-------- EXERCISE MATERIALS
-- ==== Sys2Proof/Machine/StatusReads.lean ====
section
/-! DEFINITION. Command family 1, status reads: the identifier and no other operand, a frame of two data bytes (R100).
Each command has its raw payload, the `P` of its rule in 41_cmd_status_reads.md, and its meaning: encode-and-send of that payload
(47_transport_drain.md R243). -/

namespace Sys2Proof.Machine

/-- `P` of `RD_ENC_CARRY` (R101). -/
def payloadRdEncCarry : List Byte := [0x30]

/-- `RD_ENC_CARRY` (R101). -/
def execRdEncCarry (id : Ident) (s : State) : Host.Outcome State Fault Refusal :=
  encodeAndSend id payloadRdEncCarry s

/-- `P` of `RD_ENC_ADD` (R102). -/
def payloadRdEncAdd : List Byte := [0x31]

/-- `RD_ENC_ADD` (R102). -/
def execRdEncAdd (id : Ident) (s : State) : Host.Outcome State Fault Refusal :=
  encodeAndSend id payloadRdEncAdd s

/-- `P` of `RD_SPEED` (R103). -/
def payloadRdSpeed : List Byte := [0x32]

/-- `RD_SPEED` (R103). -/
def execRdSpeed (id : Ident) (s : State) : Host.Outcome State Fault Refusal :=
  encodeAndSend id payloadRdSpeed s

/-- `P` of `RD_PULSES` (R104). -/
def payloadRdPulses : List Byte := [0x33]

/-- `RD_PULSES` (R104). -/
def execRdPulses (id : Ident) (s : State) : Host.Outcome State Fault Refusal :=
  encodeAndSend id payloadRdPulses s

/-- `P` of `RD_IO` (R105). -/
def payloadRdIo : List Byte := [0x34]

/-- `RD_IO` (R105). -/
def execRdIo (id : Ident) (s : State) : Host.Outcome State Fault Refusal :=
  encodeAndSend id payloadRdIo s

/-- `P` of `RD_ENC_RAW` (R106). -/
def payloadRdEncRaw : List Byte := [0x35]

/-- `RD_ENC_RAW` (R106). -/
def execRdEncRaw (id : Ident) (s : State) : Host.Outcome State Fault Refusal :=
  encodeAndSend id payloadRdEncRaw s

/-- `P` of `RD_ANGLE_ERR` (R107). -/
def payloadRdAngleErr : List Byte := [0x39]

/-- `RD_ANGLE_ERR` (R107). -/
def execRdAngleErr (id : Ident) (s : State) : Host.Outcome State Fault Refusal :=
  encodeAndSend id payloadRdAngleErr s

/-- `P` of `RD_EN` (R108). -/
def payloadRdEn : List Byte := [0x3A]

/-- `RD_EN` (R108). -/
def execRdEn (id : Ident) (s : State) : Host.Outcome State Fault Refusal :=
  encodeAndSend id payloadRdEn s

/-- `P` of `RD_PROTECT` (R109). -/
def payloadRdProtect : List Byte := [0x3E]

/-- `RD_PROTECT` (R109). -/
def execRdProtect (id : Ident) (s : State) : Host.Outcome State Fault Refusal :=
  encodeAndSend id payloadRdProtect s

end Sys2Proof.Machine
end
----------------
-------- EXERCISE MATERIALS
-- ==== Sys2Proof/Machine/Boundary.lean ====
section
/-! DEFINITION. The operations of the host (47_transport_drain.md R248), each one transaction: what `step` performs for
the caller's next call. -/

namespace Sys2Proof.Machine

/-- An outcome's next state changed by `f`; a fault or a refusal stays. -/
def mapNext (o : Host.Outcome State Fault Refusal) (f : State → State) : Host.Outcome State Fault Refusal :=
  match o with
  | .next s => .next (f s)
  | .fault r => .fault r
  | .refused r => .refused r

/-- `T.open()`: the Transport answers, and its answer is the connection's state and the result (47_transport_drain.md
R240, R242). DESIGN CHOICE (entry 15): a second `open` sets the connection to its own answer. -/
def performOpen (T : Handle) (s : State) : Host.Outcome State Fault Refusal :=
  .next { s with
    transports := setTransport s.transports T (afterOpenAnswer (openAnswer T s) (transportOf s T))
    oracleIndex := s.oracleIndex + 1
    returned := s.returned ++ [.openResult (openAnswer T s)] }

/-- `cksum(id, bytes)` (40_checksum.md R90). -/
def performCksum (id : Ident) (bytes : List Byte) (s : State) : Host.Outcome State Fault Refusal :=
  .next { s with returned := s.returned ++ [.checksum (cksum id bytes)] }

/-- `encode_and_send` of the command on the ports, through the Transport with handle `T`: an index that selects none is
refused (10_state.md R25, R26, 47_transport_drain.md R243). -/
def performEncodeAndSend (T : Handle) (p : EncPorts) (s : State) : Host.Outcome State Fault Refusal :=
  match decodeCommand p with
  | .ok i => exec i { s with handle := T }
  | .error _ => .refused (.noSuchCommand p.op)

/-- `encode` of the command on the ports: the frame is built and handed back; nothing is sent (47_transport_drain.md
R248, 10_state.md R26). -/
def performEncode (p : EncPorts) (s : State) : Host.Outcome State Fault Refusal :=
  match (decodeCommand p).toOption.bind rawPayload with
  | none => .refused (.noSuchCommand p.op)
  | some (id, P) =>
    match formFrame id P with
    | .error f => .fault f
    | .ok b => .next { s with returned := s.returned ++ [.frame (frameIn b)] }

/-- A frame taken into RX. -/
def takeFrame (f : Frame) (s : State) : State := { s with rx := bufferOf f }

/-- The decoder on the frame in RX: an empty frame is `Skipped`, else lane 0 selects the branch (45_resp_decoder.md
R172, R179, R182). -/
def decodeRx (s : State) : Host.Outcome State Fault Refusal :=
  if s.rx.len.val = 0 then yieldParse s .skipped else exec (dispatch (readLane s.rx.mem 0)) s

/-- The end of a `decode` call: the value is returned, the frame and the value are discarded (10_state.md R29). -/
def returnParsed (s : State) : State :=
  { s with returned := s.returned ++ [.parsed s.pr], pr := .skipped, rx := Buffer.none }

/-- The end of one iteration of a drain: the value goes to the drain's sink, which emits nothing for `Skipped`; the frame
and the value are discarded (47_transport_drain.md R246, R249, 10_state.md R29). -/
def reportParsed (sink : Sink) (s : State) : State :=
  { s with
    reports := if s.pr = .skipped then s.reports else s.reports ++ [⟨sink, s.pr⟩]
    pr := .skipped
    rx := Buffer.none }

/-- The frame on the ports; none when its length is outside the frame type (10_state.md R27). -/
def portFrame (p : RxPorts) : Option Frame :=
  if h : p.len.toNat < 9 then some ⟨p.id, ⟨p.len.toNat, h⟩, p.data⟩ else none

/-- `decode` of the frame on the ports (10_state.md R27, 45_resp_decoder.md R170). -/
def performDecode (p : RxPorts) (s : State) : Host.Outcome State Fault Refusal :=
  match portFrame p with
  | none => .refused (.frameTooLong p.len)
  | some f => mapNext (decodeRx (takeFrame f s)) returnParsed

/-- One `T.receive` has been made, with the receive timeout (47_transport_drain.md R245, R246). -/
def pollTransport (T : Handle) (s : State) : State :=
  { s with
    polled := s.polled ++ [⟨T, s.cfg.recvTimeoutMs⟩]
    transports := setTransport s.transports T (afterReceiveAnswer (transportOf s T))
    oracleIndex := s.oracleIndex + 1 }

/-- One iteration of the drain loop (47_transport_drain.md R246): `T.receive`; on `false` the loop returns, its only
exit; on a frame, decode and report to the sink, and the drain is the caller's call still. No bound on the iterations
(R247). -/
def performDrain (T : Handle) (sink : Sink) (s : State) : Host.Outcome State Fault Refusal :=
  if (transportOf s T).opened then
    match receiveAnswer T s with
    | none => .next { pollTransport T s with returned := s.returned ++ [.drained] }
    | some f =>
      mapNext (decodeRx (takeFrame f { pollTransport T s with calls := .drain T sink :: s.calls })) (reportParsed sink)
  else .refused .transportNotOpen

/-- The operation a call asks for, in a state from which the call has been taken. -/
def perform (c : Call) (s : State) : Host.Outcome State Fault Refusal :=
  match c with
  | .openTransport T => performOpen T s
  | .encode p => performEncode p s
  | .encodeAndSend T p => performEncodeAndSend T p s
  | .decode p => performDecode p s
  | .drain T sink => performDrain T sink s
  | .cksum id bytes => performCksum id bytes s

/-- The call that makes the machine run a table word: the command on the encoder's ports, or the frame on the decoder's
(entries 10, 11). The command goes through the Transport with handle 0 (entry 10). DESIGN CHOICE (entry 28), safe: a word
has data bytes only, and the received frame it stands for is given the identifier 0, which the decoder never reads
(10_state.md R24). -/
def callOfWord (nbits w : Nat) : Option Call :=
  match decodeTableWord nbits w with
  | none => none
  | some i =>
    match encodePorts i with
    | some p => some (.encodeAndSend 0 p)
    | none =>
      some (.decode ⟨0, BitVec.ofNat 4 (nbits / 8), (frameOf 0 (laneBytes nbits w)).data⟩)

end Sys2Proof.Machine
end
----------------
-------- EXERCISE MATERIALS
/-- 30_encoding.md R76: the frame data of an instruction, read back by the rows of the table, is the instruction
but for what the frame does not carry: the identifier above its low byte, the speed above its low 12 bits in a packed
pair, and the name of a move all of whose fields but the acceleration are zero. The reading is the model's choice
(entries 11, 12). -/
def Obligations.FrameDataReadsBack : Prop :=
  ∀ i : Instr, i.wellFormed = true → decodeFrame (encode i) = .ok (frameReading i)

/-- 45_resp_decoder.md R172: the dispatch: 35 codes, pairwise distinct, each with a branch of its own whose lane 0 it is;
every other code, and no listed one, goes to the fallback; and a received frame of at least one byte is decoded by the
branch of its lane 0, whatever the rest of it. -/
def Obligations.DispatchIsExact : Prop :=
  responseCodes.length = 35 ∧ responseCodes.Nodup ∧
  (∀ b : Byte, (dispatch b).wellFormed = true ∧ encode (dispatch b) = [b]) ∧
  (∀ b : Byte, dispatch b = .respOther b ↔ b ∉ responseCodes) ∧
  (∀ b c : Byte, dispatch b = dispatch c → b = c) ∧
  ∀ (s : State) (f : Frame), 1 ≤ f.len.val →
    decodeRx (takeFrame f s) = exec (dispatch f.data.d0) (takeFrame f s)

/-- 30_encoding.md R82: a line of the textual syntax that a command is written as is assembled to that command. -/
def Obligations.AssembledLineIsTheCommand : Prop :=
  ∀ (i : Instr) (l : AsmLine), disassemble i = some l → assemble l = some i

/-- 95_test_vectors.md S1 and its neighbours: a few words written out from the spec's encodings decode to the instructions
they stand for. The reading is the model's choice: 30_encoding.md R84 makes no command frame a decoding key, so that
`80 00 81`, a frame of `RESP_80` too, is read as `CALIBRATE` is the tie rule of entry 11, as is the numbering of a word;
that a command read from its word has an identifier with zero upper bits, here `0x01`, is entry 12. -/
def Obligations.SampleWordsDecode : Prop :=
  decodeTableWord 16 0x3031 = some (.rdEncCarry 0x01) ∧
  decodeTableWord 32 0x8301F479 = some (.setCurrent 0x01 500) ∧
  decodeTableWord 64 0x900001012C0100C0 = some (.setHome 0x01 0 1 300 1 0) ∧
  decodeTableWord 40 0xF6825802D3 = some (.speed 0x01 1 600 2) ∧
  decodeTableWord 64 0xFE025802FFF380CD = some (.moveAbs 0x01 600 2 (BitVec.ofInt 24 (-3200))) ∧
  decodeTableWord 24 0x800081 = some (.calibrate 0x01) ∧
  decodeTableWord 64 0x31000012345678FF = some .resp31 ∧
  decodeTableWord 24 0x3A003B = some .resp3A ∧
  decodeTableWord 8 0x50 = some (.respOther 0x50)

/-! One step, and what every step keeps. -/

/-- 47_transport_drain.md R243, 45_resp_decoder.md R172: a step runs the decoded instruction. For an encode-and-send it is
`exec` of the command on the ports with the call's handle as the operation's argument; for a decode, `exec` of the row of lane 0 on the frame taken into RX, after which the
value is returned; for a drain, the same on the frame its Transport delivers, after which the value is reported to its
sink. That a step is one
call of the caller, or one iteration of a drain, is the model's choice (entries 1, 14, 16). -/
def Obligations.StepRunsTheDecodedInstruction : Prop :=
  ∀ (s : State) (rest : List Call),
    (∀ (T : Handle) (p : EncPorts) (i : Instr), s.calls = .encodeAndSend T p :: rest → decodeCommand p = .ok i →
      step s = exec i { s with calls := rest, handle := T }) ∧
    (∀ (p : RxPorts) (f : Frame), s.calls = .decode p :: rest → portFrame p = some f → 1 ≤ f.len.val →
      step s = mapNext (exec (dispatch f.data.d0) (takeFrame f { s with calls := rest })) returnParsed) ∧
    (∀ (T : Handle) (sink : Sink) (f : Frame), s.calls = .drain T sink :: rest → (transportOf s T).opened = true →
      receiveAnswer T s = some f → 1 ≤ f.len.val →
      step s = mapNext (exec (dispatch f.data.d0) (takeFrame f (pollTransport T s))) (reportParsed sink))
----------------
-- TRY IT --
Read the entries and select each line where the word "match" is found.

-- FINAL ANSWER --
  match o with
  match decodeCommand p with
  match (decodeCommand p).toOption.bind rawPayload with
    match formFrame id P with
  match portFrame p with
    match receiveAnswer T s with
  match c with
  match decodeTableWord nbits w with
    match encodePorts i with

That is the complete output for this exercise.